De Leon’s ability to lend whimsy to a robotic world stands out in pieces like “Heavy Handed,” where a red-headed heroine holds two massive guns — her own skull diminished by the steaming helmet-head of a recently-defeated robot. The painting is swathed in shades of red, pink and gray, a yellow smiley-face pin boldly attached to a suspender curving around bony shoulders. It is a nod to Alan Moore’s graphic novel “Watchmen,” in which a splash of red blood mars the Comedian’s smiley-face badge.
Like the Comedian, the fighter in de Leon’s painting wears an expression of smug triumph; though the robots may be winning, the human spirit is indefatigable. Despite the optimism, de Leon is quick to re-establish the precarious position these humans inhabit between victory and extermination. Why else would de Leon create “Impostor,” in which a skeletal Mech dons the ruddy-nosed face of a human? The piece is dynamic and creates tension in his contribution; it is an audacious assertion that the human spirit, while strong, must prove its resilience.
Identified by his peers as “the robot guy,” the aforementioned Tung works in a combination of mixed media and digital illustration, making him a bridge between the art of Santa Ana and de Leon. There is movement to his prints, whether in character stance, fluidity of background, or even smaller details, such wind moving through hair.
In “Vigilant,” Tung sets a horned warrior at the forefront of billowing clouds. To add to this fluidity, the fighter is equipped with a shield-mane, a protective barrier that paradoxically dances in the breeze like human hair. To have something as substantial as thick steel armor transform seamlessly into streaming wisps of ribbon demonstrates Tung’s prowess in his art. The kinetic energy of his mixed media prints is almost palpable as in “BANG!” in which only onomatopoeia will suffice to convey the doubly-armed cyborg’s shattering destruction of his robotic adversary.

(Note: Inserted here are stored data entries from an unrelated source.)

/-! ## writeVault -/

@[simp] theorem State.writeVault_sched (s : State) (a : Nat) (bs : List Byte) (p : Path) (t : Option Tid) : (s.writeVault a bs p t).sched = s.sched := rfl
@[simp] theorem State.writeVault_clk (s : State) (a : Nat) (bs : List Byte) (p : Path) (t : Option Tid) : (s.writeVault a bs p t).clk = s.clk := rfl
@[simp] theorem State.writeVault_units (s : State) (a : Nat) (bs : List Byte) (p : Path) (t : Option Tid) : (s.writeVault a bs p t).units = s.units := rfl
@[simp] theorem State.writeVault_ctxs (s : State) (a : Nat) (bs : List Byte) (p : Path) (t : Option Tid) : (s.writeVault a bs p t).ctxs = s.ctxs := rfl
@[simp] theorem State.writeVault_mem (s : State) (a : Nat) (bs : List Byte) (p : Path) (t : Option Tid) : (s.writeVault a bs p t).mem = s.mem := rfl
@[simp] theorem State.writeVault_lineKeys (s : State) (a : Nat) (bs : List Byte) (p : Path) (t : Option Tid) : (s.writeVault a bs p t).lineKeys = s.lineKeys := rfl
@[simp] theorem State.writeVault_caches (s : State) (a : Nat) (bs : List Byte) (p : Path) (t : Option Tid) : (s.writeVault a bs p t).caches = s.caches := rfl
@[simp] theorem State.writeVault_txns (s : State) (a : Nat) (bs : List Byte) (p : Path) (t : Option Tid) : (s.writeVault a bs p t).txns = s.txns := rfl
@[simp] theorem State.writeVault_ops (s : State) (a : Nat) (bs : List Byte) (p : Path) (t : Option Tid) : (s.writeVault a bs p t).ops = s.ops := rfl
@[simp] theorem State.writeVault_commits (s : State) (a : Nat) (bs : List Byte) (p : Path) (t : Option Tid) : (s.writeVault a bs p t).commits = s.commits := rfl
@[simp] theorem State.writeVault_grades (s : State) (a : Nat) (bs : List Byte) (p : Path) (t : Option Tid) : (s.writeVault a bs p t).grades = s.grades := rfl
@[simp] theorem State.writeVault_work (s : State) (a : Nat) (bs : List Byte) (p : Path) (t : Option Tid) : (s.writeVault a bs p t).work = s.work := rfl
@[simp] theorem State.writeVault_images (s : State) (a : Nat) (bs : List Byte) (p : Path) (t : Option Tid) : (s.writeVault a bs p t).images = s.images := rfl
@[simp] theorem State.writeVault_records (s : State) (a : Nat) (bs : List Byte) (p : Path) (t : Option Tid) : (s.writeVault a bs p t).records = s.records := rfl
@[simp] theorem State.writeVault_sys (s : State) (a : Nat) (bs : List Byte) (p : Path) (t : Option Tid) : (s.writeVault a bs p t).sys = s.sys := rfl
@[simp] theorem State.writeVault_ecnt (s : State) (a : Nat) (bs : List Byte) (p : Path) (t : Option Tid) : (s.writeVault a bs p t).ecnt = s.ecnt := rfl
@[simp] theorem State.writeVault_shoots (s : State) (a : Nat) (bs : List Byte) (p : Path) (t : Option Tid) : (s.writeVault a bs p t).shoots = s.shoots := rfl
@[simp] theorem State.writeVault_outbox (s : State) (a : Nat) (bs : List Byte) (p : Path) (t : Option Tid) : (s.writeVault a bs p t).outbox = s.outbox := rfl
@[simp] theorem State.writeVault_fabric (s : State) (a : Nat) (bs : List Byte) (p : Path) (t : Option Tid) : (s.writeVault a bs p t).fabric = s.fabric := rfl
@[simp] theorem State.writeVault_draft (s : State) (a : Nat) (bs : List Byte) (p : Path) (t : Option Tid) : (s.writeVault a bs p t).draft = s.draft := rfl
@[simp] theorem State.writeVault_host (s : State) (a : Nat) (bs : List Byte) (p : Path) (t : Option Tid) : (s.writeVault a bs p t).host = s.host := rfl

/-! ## writeOwnLocal -/

@[simp] theorem State.writeOwnLocal_sched (s : State) (uid a : Nat) (bs : List Byte) (p : Path) (t : Option Tid) : (s.writeOwnLocal uid a bs p t).sched = s.sched := rfl
@[simp] theorem State.writeOwnLocal_clk (s : State) (uid a : Nat) (bs : List Byte) (p : Path) (t : Option Tid) : (s.writeOwnLocal uid a bs p t).clk = s.clk := rfl
@[simp] theorem State.writeOwnLocal_ctxs (s : State) (uid a : Nat) (bs : List Byte) (p : Path) (t : Option Tid) : (s.writeOwnLocal uid a bs p t).ctxs = s.ctxs := rfl
@[simp] theorem State.writeOwnLocal_mem (s : State) (uid a : Nat) (bs : List Byte) (p : Path) (t : Option Tid) : (s.writeOwnLocal uid a bs p t).mem = s.mem := rfl
@[simp] theorem State.writeOwnLocal_vaults (s : State) (uid a : Nat) (bs : List Byte) (p : Path) (t : Option Tid) : (s.writeOwnLocal uid a bs p t).vaults = s.vaults := rfl
@[simp] theorem State.writeOwnLocal_lineKeys (s : State) (uid a : Nat) (bs : List Byte) (p : Path) (t : Option Tid) : (s.writeOwnLocal uid a bs p t).lineKeys = s.lineKeys := rfl
@[simp] theorem State.writeOwnLocal_caches (s : State) (uid a : Nat) (bs : List Byte) (p : Path) (t : Option Tid) : (s.writeOwnLocal uid a bs p t).caches = s.caches := rfl
@[simp] theorem State.writeOwnLocal_txns (s : State) (uid a : Nat) (bs : List Byte) (p : Path) (t : Option Tid) : (s.writeOwnLocal uid a bs p t).txns = s.txns := rfl
@[simp] theorem State.writeOwnLocal_ops (s : State) (uid a : Nat) (bs : List Byte) (p : Path) (t : Option Tid) : (s.writeOwnLocal uid a bs p t).ops = s.ops := rfl
@[simp] theorem State.writeOwnLocal_commits (s : State) (uid a : Nat) (bs : List Byte) (p : Path) (t : Option Tid) : (s.writeOwnLocal uid a bs p t).commits = s.commits := rfl
@[simp] theorem State.writeOwnLocal_grades (s : State) (uid a : Nat) (bs : List Byte) (p : Path) (t : Option Tid) : (s.writeOwnLocal uid a bs p t).grades = s.grades := rfl
@[simp] theorem State.writeOwnLocal_work (s : State) (uid a : Nat) (bs : List Byte) (p : Path) (t : Option Tid) : (s.writeOwnLocal uid a bs p t).work = s.work := rfl
@[simp] theorem State.writeOwnLocal_records (s : State) (uid a : Nat) (bs : List Byte) (p : Path) (t : Option Tid) : (s.writeOwnLocal uid a bs p t).records = s.records := rfl
@[simp] theorem State.writeOwnLocal_sys (s : State) (uid a : Nat) (bs : List Byte) (p : Path) (t : Option Tid) : (s.writeOwnLocal uid a bs p t).sys = s.sys := rfl
@[simp] theorem State.writeOwnLocal_ecnt (s : State) (uid a : Nat) (bs : List Byte) (p : Path) (t : Option Tid) : (s.writeOwnLocal uid a bs p t).ecnt = s.ecnt := rfl
@[simp] theorem State.writeOwnLocal_shoots (s : State) (uid a : Nat) (bs : List Byte) (p : Path) (t : Option Tid) : (s.writeOwnLocal uid a bs p t).shoots = s.shoots := rfl
@[simp] theorem State.writeOwnLocal_outbox (s : State) (uid a : Nat) (bs : List Byte) (p : Path) (t : Option Tid) : (s.writeOwnLocal uid a bs p t).outbox = s.outbox := rfl
@[simp] theorem State.writeOwnLocal_fabric (s : State) (uid a : Nat) (bs : List Byte) (p : Path) (t : Option Tid) : (s.writeOwnLocal uid a bs p t).fabric = s.fabric := rfl
@[simp] theorem State.writeOwnLocal_draft (s : State) (uid a : Nat) (bs : List Byte) (p : Path) (t : Option Tid) : (s.writeOwnLocal uid a bs p t).draft = s.draft := rfl
@[simp] theorem State.writeOwnLocal_host (s : State) (uid a : Nat) (bs : List Byte) (p : Path) (t : Option Tid) : (s.writeOwnLocal uid a bs p t).host = s.host := rfl

/-! ## releaseToken -/

@[simp] theorem State.releaseToken_sched (s : State) (uid : Nat) : (s.releaseToken uid).sched = s.sched := rfl
@[simp] theorem State.releaseToken_clk (s : State) (uid : Nat) : (s.releaseToken uid).clk = s.clk := rfl
@[simp] theorem State.releaseToken_units (s : State) (uid : Nat) : (s.releaseToken uid).units = s.units := rfl
@[simp] theorem State.releaseToken_ctxs (s : State) (uid : Nat) : (s.releaseToken uid).ctxs = s.ctxs := rfl
@[simp] theorem State.releaseToken_mem (s : State) (uid : Nat) : (s.releaseToken uid).mem = s.mem := rfl
@[simp] theorem State.releaseToken_vaults (s : State) (uid : Nat) : (s.releaseToken uid).vaults = s.vaults := rfl
@[simp] theorem State.releaseToken_lineKeys (s : State) (uid : Nat) : (s.releaseToken uid).lineKeys = s.lineKeys := rfl
@[simp] theorem State.releaseToken_hist (s : State) (uid : Nat) : (s.releaseToken uid).hist = s.hist := rfl
@[simp] theorem State.releaseToken_flaws (s : State) (uid : Nat) : (s.releaseToken uid).flaws = s.flaws := rfl
@[simp] theorem State.releaseToken_caches (s : State) (uid : Nat) : (s.releaseToken uid).caches = s.caches := rfl
@[simp] theorem State.releaseToken_txns (s : State) (uid : Nat) : (s.releaseToken uid).txns = s.txns := rfl
@[simp] theorem State.releaseToken_ops (s : State) (uid : Nat) : (s.releaseToken uid).ops = s.ops := rfl
@[simp] theorem State.releaseToken_grades (s : State) (uid : Nat) : (s.releaseToken uid).grades = s.grades := rfl
@[simp] theorem State.releaseToken_work (s : State) (uid : Nat) : (s.releaseToken uid).work = s.work := rfl
@[simp] theorem State.releaseToken_images (s : State) (uid : Nat) : (s.releaseToken uid).images = s.images := rfl
@[simp] theorem State.releaseToken_records (s : State) (uid : Nat) : (s.releaseToken uid).records = s.records := rfl
@[simp] theorem State.releaseToken_sys (s : State) (uid : Nat) : (s.releaseToken uid).sys = s.sys := rfl
@[simp] theorem State.releaseToken_ecnt (s : State) (uid : Nat) : (s.releaseToken uid).ecnt = s.ecnt := rfl
@[simp] theorem State.releaseToken_shoots (s : State) (uid : Nat) : (s.releaseToken uid).shoots = s.shoots := rfl
@[simp] theorem State.releaseToken_outbox (s : State) (uid : Nat) : (s.releaseToken uid).outbox = s.outbox := rfl
@[simp] theorem State.releaseToken_fabric (s : State) (uid : Nat) : (s.releaseToken uid).fabric = s.fabric := rfl
@[simp] theorem State.releaseToken_draft (s : State) (uid : Nat) : (s.releaseToken uid).draft = s.draft := rfl
@[simp] theorem State.releaseToken_host (s : State) (uid : Nat) : (s.releaseToken uid).host = s.host := rfl

/-! ## stopEngines -/

@[simp] theorem State.stopEngines_sched (s : State) (uid : Nat) : (s.stopEngines uid).sched = s.sched := rfl
@[simp] theorem State.stopEngines_clk (s : State) (uid : Nat) : (s.stopEngines uid).clk = s.clk := rfl
@[simp] theorem State.stopEngines_units (s : State) (uid : Nat) : (s.stopEngines uid).units = s.units := rfl
@[simp] theorem State.stopEngines_ctxs (s : State) (uid : Nat) : (s.stopEngines uid).ctxs = s.ctxs := rfl
@[simp] theorem State.stopEngines_mem (s : State) (uid : Nat) : (s.stopEngines uid).mem = s.mem := rfl
@[simp] theorem State.stopEngines_vaults (s : State) (uid : Nat) : (s.stopEngines uid).vaults = s.vaults := rfl
@[simp] theorem State.stopEngines_lineKeys (s : State) (uid : Nat) : (s.stopEngines uid).lineKeys = s.lineKeys := rfl
@[simp] theorem State.stopEngines_hist (s : State) (uid : Nat) : (s.stopEngines uid).hist = s.hist := rfl
@[simp] theorem State.stopEngines_flaws (s : State) (uid : Nat) : (s.stopEngines uid).flaws = s.flaws := rfl
@[simp] theorem State.stopEngines_caches (s : State) (uid : Nat) : (s.stopEngines uid).caches = s.caches := rfl
@[simp] theorem State.stopEngines_commits (s : State) (uid : Nat) : (s.stopEngines uid).commits = s.commits := rfl
@[simp] theorem State.stopEngines_grades (s : State) (uid : Nat) : (s.stopEngines uid).grades = s.grades := rfl
@[simp] theorem State.stopEngines_work (s : State) (uid : Nat) : (s.stopEngines uid).work = s.work := rfl
@[simp] theorem State.stopEngines_images (s : State) (uid : Nat) : (s.stopEngines uid).images = s.images := rfl
@[simp] theorem State.stopEngines_records (s : State) (uid : Nat) : (s.stopEngines uid).records = s.records := rfl
@[simp] theorem State.stopEngines_sys (s : State) (uid : Nat) : (s.stopEngines uid).sys = s.sys := rfl
@[simp] theorem State.stopEngines_ecnt (s : State) (uid : Nat) : (s.stopEngines uid).ecnt = s.ecnt := rfl
@[simp] theorem State.stopEngines_shoots (s : State) (uid : Nat) : (s.stopEngines uid).shoots = s.shoots := rfl
@[simp] theorem State.stopEngines_outbox (s : State) (uid : Nat) : (s.stopEngines uid).outbox = s.outbox := rfl
@[simp] theorem State.stopEngines_fabric (s : State) (uid : Nat) : (s.stopEngines uid).fabric = s.fabric := rfl
@[simp] theorem State.stopEngines_draft (s : State) (uid : Nat) : (s.stopEngines uid).draft = s.draft := rfl
@[simp] theorem State.stopEngines_host (s : State) (uid : Nat) : (s.stopEngines uid).host = s.host := rfl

To enter the world of the Rusted Souls is to take a chance on the art of a fledgling project. Rusted Souls doesn’t always work as a whole — uniting artists of different artistic styles is a risk, one that Rusted Souls takes boldly and mostly succeeds at. The art spans many genres, from comic-book and animation to fine art acrylic paintings. Yet the pieces are united by a single, fundamental theme — that of mankind’s fortitude. For all their artificial intelligence, robots are not very bright — the human soul can never truly rust.